### DATA RECORDS

-- ==== Sys2Proof/Machine/Mimic.lean ====
section
/-!
DEFINITION. The Mimic Scanner (R164 to R166): displayed states, the row scan, the lamp test.
-/

namespace Sys2Proof.Machine

/-- The lamp of a valve (Table 8-5). -/
def valveLamp : Position → LampState
  | .opened => .off
  | .closed => .on
  | .closing => .slow
  | .opening => .slow
  | .stuck => .fast
  | .unknown => .fast

/-- The lamp of a section (Table 8-5). -/
def sectionLamp (x : Supply) (membership : Option OutageState) : LampState :=
  match x with
  | .supplied => if membership = some .recharging ∨ membership = some .relighting then .slow else .off
  | .unsupplied => .on
  | .uncertain => .fast

/-- The lamp of a priority summary (Table 8-5). -/
def summaryLamp (p : Nat) (l : List Entry) : LampState :=
  if l.any (fun x => x.priority == p && (x.state == .activeUnack || x.state == .clearedUnack)) then .fast
  else if l.any (fun x => x.priority == p && x.state == .activeAck) then .on
  else .off

/-- The state that live state gives a lamp (R165). -/
def derivedLamp (d : LampDef) (n : Net) (a : Alu) : LampState :=
  match d.kind with
  | .valve => ((positionAt n d.object).map valveLamp).getD .off
  | .sect =>
    ((lookup d.object n.sections).map
      (fun x => sectionLamp x.supply ((outageOf d.object n.outages).map Outage.state))).getD .off
  | .source => ((lookup d.object n.sources).map (fun x => if x.live then LampState.on else .fast)).getD .off
  | .prioritySummary => summaryLamp d.object a.entries
  | .unbound => .off

/-- The displayed state of a lamp: ON during a test, otherwise as derived (R165, R166). -/
def displayed (s : State) (lamp : Nat) : LampState :=
  if 0 < s.msc.testTimer then .on else derivedLamp (lampOf s.cfu.image lamp) s.net s.alu

/-- Is a lamp lit at a flash phase (R164)? -/
def isLit (phase : Nat) : LampState → Bool
  | .off => false
  | .on => true
  | .slow => phase < 50
  | .fast => phase % 25 < 13

/-- The lamps of a row as displayed. -/
def rowStates (s : State) (row : Nat) : List LampState :=
  (List.range Config.lampColumns).map (fun c => displayed s (row * Config.lampColumns + c))

/-- Bit c is set where item c of a list of flags is. -/
def columnsOf : List Bool → Nat
  | [] => 0
  | b :: t => b.toNat + 2 * columnsOf t

/-- Replace the items from a position on. -/
def replaceFrom {α : Type} (n : Nat) (new l : List α) : List α := l.take n ++ new ++ l.drop (n + new.length)

/-- The scan of the next row (R164). -/
def scanRow (s : State) : State :=
  let row := s.msc.nextRow
  let l := rowStates s row
  { s with
    msc := { s.msc with
      lamps := replaceFrom (row * Config.lampColumns) l s.msc.lamps
      drivenRow := some row
      drivenColumns := BitVec.ofNat 24 (columnsOf (l.map (isLit s.msc.flash)))
      nextRow := if row + 1 < Config.lampRows then row + 1 else 0 } }

/-- MIMIC_ROW_SCAN. -/
def execMimicRowScan (s : State) : Host.Outcome State Fault Refusal := .next (whenRunning scanRow s)

/-- LAMP_TEST's effect: the timer is loaded and every lamp shows ON (R166, assumption 20). -/
def startLampTest (s : State) : State :=
  { s with msc := { s.msc with testTimer := Config.lampTestTicks, lamps := List.replicate Config.lamps .on } }

/-- LAMP_TEST. -/
def execLampTest (p : PortId) (tag : Byte) (s : State) : Host.Outcome State Fault Refusal :=
  .next (request .switching p tag (fun t => (startLampTest t, .ok, [])) s)

/-- LAMP_TEST_END: with the timer at 0 nothing changes at the event; each lamp returns to its derived state at the next
scan of its row (R166). -/
def execLampTestEnd (s : State) : Host.Outcome State Fault Refusal := .next s

/-- The flash phase and the lamp-test timer at a scan tick (R164, R166). -/
def tickMimic (x : Msc) : Msc :=
  { x with flash := if x.flash + 1 < Config.flashCycle then x.flash + 1 else 0, testTimer := x.testTimer - 1 }

end Sys2Proof.Machine
end

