-- ==== Sys2Proof/Machine/Reads.lean ====
section
/-!
DEFINITION. NULL, the reads and READ_NOTICES (R171, R175, R177, R178, R193, Table 9-6).
-/

namespace Sys2Proof.Machine

/-- A read that is answered OK with a body (R177). -/
def readOk (body : List Byte) (s : State) : Answer := (s, .ok, body)

/-- A read of an object: its key range, then its record (R177). -/
def readObject {α : Type} (inRange : Bool) (x : Option α) (body : α → List Byte) (s : State) : Answer :=
  if inRange = false then refuse .badArgument s
  else
    match x with
    | none => refuse .noSuchObject s
    | some y => readOk (body y) s

/-- NULL (R171). -/
def execNull (p : PortId) (tag : Byte) (s : State) : Host.Outcome State Fault Refusal :=
  .next (request .null p tag (readOk []) s)

/-! ## Identity and status (R193) -/

/-- Table 10-3. -/
def identityBody (s : State) : List Byte :=
  be8 Config.familyCode ++ be16 Config.partCode ++ be8 Config.designMajor ++ be8 Config.designMinor
    ++ be8 (causeFlags s.cfu)

/-- Bytes 16 to 19 of Table 10-4. -/
def failureBytes : Option CommitFailure → List Byte
  | none => be8 0 ++ be8 0 ++ be16 65535
  | some .checksumMismatch => be8 (statusCode .checksumMismatch) ++ be8 0 ++ be16 65535
  | some (.configInvalid o) => be8 (statusCode .configInvalid) ++ be8 (recordKindCode o.kind) ++ opt16 o.key

/-- Table 10-4. -/
def statusBody (s : State) : List Byte :=
  be8 (deviceCode s.cfu.device) ++ opt8 (s.cfu.authority.map portCode) ++ be8 (causeFlags s.cfu)
    ++ be16 (recordsHeld s.cfu.image) ++ halfBytes s.cfu.checksum ++ wordBytes s.tbu.uptime ++ wordBytes s.tbu.clock
    ++ flag s.tbu.clockSet ++ failureBytes s.cfu.failure

/-- READ_IDENTITY. -/
def execReadIdentity (p : PortId) (tag : Byte) (s : State) : Host.Outcome State Fault Refusal :=
  .next (request .identity p tag (fun t => readOk (identityBody t) t) s)

/-- READ_STATUS. -/
def execReadStatus (p : PortId) (tag : Byte) (s : State) : Host.Outcome State Fault Refusal :=
  .next (request .identity p tag (fun t => readOk (statusBody t) t) s)

/-! ## Notices (R175) -/

/-- A port after a READ_NOTICES: up to 8 notices removed, a LOST marker appended where notices were lost. -/
def takeNotices (clock : Word) (x : Port) : Port :=
  let rest := x.queue.drop Config.noticesPerRead
  Port.refresh
    (if x.queue ≠ [] ∧ x.lost = true then
       { x with queue := rest ++ [{ body := .lost x.discarded, time := clock }], lost := false, discarded := 0 }
     else { x with queue := rest })

/-- READ_NOTICES's effect. -/
def actReadNotices (p : PortId) (s : State) : Answer :=
  (s.setPort p (takeNotices s.tbu.clock), .ok,
   listOf noticeBytes ((s.ports.get p).queue.take Config.noticesPerRead))

/-- READ_NOTICES. -/
def execReadNotices (p : PortId) (tag : Byte) (s : State) : Host.Outcome State Fault Refusal :=
  .next (request .readNotices p tag (actReadNotices p) s)

/-! ## Port reads -/

/-- READ_TRIAL's body: the port's own buffer (R56). -/
def bufferBody (b : TrialBuffer) : List Byte :=
  be8 (bufferCode b) ++
    (match b with
     | .empty => []
     | .waiting => []
     | .ready r completion => consequenceBytes r ++ wordBytes completion)

/-- READ_TRIAL. -/
def execReadTrial (p : PortId) (tag : Byte) (s : State) : Host.Outcome State Fault Refusal :=
  .next (request .read p tag (fun t => readOk (bufferBody (t.ports.get p).buffer) t) s)

/-- One port in READ_PORTS (R178). -/
def portBytes (s : State) (q : PortId) : List Byte :=
  let x := s.ports.get q
  opt8 (x.role.map roleCode) ++ [x.classes] ++ be8 x.queue.length ++ flag x.lost ++ wordBytes x.discarded
    ++ be32 (silentFor s q) ++ be8 (bufferCode x.buffer)

/-- READ_PORTS. -/
def execReadPorts (p : PortId) (tag : Byte) (s : State) : Host.Outcome State Fault Refusal :=
  .next (request .read p tag (fun t => readOk ([PortId.p0, .p1, .p2, .p3].flatMap (portBytes t)) t) s)

/-! ## READ_DEFINITION (R178) -/

/-- The record of a kind and key in force; `none` where the key denotes no object (R2, R14, R178). -/
def definitionOf (m : Image) (kind : RecordKind) (key : Nat) : Option DefRecord :=
  match kind with
  | .sect => (lookup key m.sections).map (.sect key)
  | .valve => (lookup key m.valves).map (.valve key)
  | .source => (lookup key m.sources).map (.source key)
  | .point => (lookup key m.points).map (.point key)
  | .line => some (.line key (lineOf m key))
  | .lamp => some (.lamp key (lampOf m key))
  | .port => some (.port key (portOf m key))
  | .parameters => some (.parameters (paramsOf m))
  | .cadence => some (.cadence key (cadenceOf m key))
  | .priorities => some (.priorities (prioritiesOf m))

/-- READ_DEFINITION's checks and answer. -/
def actReadDefinition (kind : Nat) (key : Nat) (s : State) : Answer :=
  match recordKindOf kind with
  | none => refuse .badArgument s
  | some k => readObject (keyInRange k key) (definitionOf s.cfu.image k key) recordBytes s

/-- READ_DEFINITION. -/
def execReadDefinition (p : PortId) (tag : Byte) (kind : Byte) (key : Half) (s : State) :
    Host.Outcome State Fault Refusal :=
  .next (request .read p tag (actReadDefinition kind.toNat key.toNat) s)

/-! ## Reads of objects (Table 9-6) -/

/-- READ_SECTION's body. -/
def sectionBody (n : Net) (k : Nat) (x : Sect) : List Byte :=
  be8 (supplyCode x.supply) ++ flag x.awaiting ++ optNumber ((outageOf k n.outages).map Outage.number) ++ be8 x.odour
    ++ be8 x.noGas ++ be8 (sectionFlags x)

/-- READ_VALVE's body. -/
def valveBody (x : Valve) : List Byte :=
  be8 (positionCode x.position) ++ opt8 x.claim ++ be16 x.travel ++ be8 (valveFlags x)

/-- READ_SOURCE's body. -/
def sourceBody (x : Source) : List Byte := flag x.tripped ++ flag x.outletLow ++ flag x.out ++ flag x.live

/-- READ_LINES's body. -/
def linesBody (n : Net) : List Byte := n.lines.flatMap (fun x => be8 (lineByte x)) ++ wordBytes n.outputs

/-- READ_LAMPS's body. -/
def lampsBody (x : Msc) : List Byte := be16 x.testTimer ++ lampBytes x.lamps

/-- READ_OUTAGE's body (R86, R177). -/
def outageBody (first : Nat) (o : Outage) : List Byte :=
  outageBytes o ++ be8 o.members.length ++ be8 first ++ (pageOf 33 5 first o.members).flatMap memberBytes

/-- READ_ALARMS's body (R151, R177). -/
def alarmsBody (first : Nat) (a : Alu) : List Byte :=
  wordBytes a.seq ++ wordBytes a.mark ++ be16 a.withheld.length ++ be8 a.entries.length ++ be8 first
    ++ (pageOf 12 22 first a.entries).flatMap entryBytes

/-- READ_WITHHELD's body, in the listing order of R156 (R157, R177). -/
def withheldBody (first : Nat) (a : Alu) : List Byte :=
  be16 a.withheld.length ++ be16 first ++ (pageOf 4 14 first (ranked a.withheld)).flatMap withheldBytes

/-- A point and its definition. -/
def pointPair (s : State) (n : Nat) : Option (Point × PointDef) :=
  match lookup n s.net.points, lookup n s.cfu.image.points with
  | some x, some d => some (x, d)
  | _, _ => none

/-- READ_SECTION. -/
def execReadSection (p : PortId) (tag : Byte) (sect : Half) (s : State) : Host.Outcome State Fault Refusal :=
  .next (request .read p tag (fun t =>
    readObject (sect.toNat < 512) (lookup sect.toNat t.net.sections) (sectionBody t.net sect.toNat) t) s)

/-- READ_VALVE. -/
def execReadValve (p : PortId) (tag : Byte) (valve : Half) (s : State) : Host.Outcome State Fault Refusal :=
  .next (request .read p tag (fun t =>
    readObject (valve.toNat < 1024) (lookup valve.toNat t.net.valves) valveBody t) s)

/-- READ_SOURCE. -/
def execReadSource (p : PortId) (tag : Byte) (source : Byte) (s : State) : Host.Outcome State Fault Refusal :=
  .next (request .read p tag (fun t =>
    readObject (source.toNat < 32) (lookup source.toNat t.net.sources) sourceBody t) s)

/-- READ_POINT. -/
def execReadPoint (p : PortId) (tag : Byte) (point : Byte) (s : State) : Host.Outcome State Fault Refusal :=
  .next (request .read p tag (fun t =>
    readObject true (pointPair t point.toNat) (fun x => pointBytes x.1 x.2) t) s)

/-- READ_LINES. -/
def execReadLines (p : PortId) (tag : Byte) (s : State) : Host.Outcome State Fault Refusal :=
  .next (request .read p tag (fun t => readOk (linesBody t.net) t) s)

/-- READ_LAMPS. -/
def execReadLamps (p : PortId) (tag : Byte) (s : State) : Host.Outcome State Fault Refusal :=
  .next (request .read p tag (fun t => readOk (lampsBody t.msc) t) s)

/-- READ_PLAN. -/
def execReadPlan (p : PortId) (tag : Byte) (plan : Byte) (s : State) : Host.Outcome State Fault Refusal :=
  .next (request .read p tag (fun t =>
    readObject (plan.toNat < 16) (lookup plan.toNat t.net.plans) (planBytes plan.toNat) t) s)

/-- READ_OUTAGE. -/
def execReadOutage (p : PortId) (tag : Byte) (outage : Half) (first : Byte) (s : State) :
    Host.Outcome State Fault Refusal :=
  .next (request .read p tag (fun t =>
    readObject (0 < outage.toNat) (outageAt outage.toNat t.net) (outageBody first.toNat) t) s)

/-- READ_CALL. -/
def execReadCall (p : PortId) (tag : Byte) (call : Half) (s : State) : Host.Outcome State Fault Refusal :=
  .next (request .read p tag (fun t =>
    readObject (0 < call.toNat) ((callNumbered call.toNat t.net.calls).map (fun x => x.2)) callBytes t) s)

/-- READ_ALARMS. -/
def execReadAlarms (p : PortId) (tag : Byte) (first : Byte) (s : State) : Host.Outcome State Fault Refusal :=
  .next (request .read p tag (fun t => readOk (alarmsBody first.toNat t.alu) t) s)

/-- READ_WITHHELD. -/
def execReadWithheld (p : PortId) (tag : Byte) (first : Half) (s : State) : Host.Outcome State Fault Refusal :=
  .next (request .read p tag (fun t => readOk (withheldBody first.toNat t.alu) t) s)

end Sys2Proof.Machine
end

### ACTIVITY
Among the records above, repeat exactly the line with "(s.setPort p (takeNotices", the line with "buffer (R56). -/", and every line in between, and only those.

### EXPECTED ANSWER
  (s.setPort p (takeNotices s.tbu.clock), .ok,
   listOf noticeBytes ((s.ports.get p).queue.take Config.noticesPerRead))

/-- READ_NOTICES. -/
def execReadNotices (p : PortId) (tag : Byte) (s : State) : Host.Outcome State Fault Refusal :=
  .next (request .readNotices p tag (actReadNotices p) s)

/-! ## Port reads -/

/-- READ_TRIAL's body: the port's own buffer (R56). -/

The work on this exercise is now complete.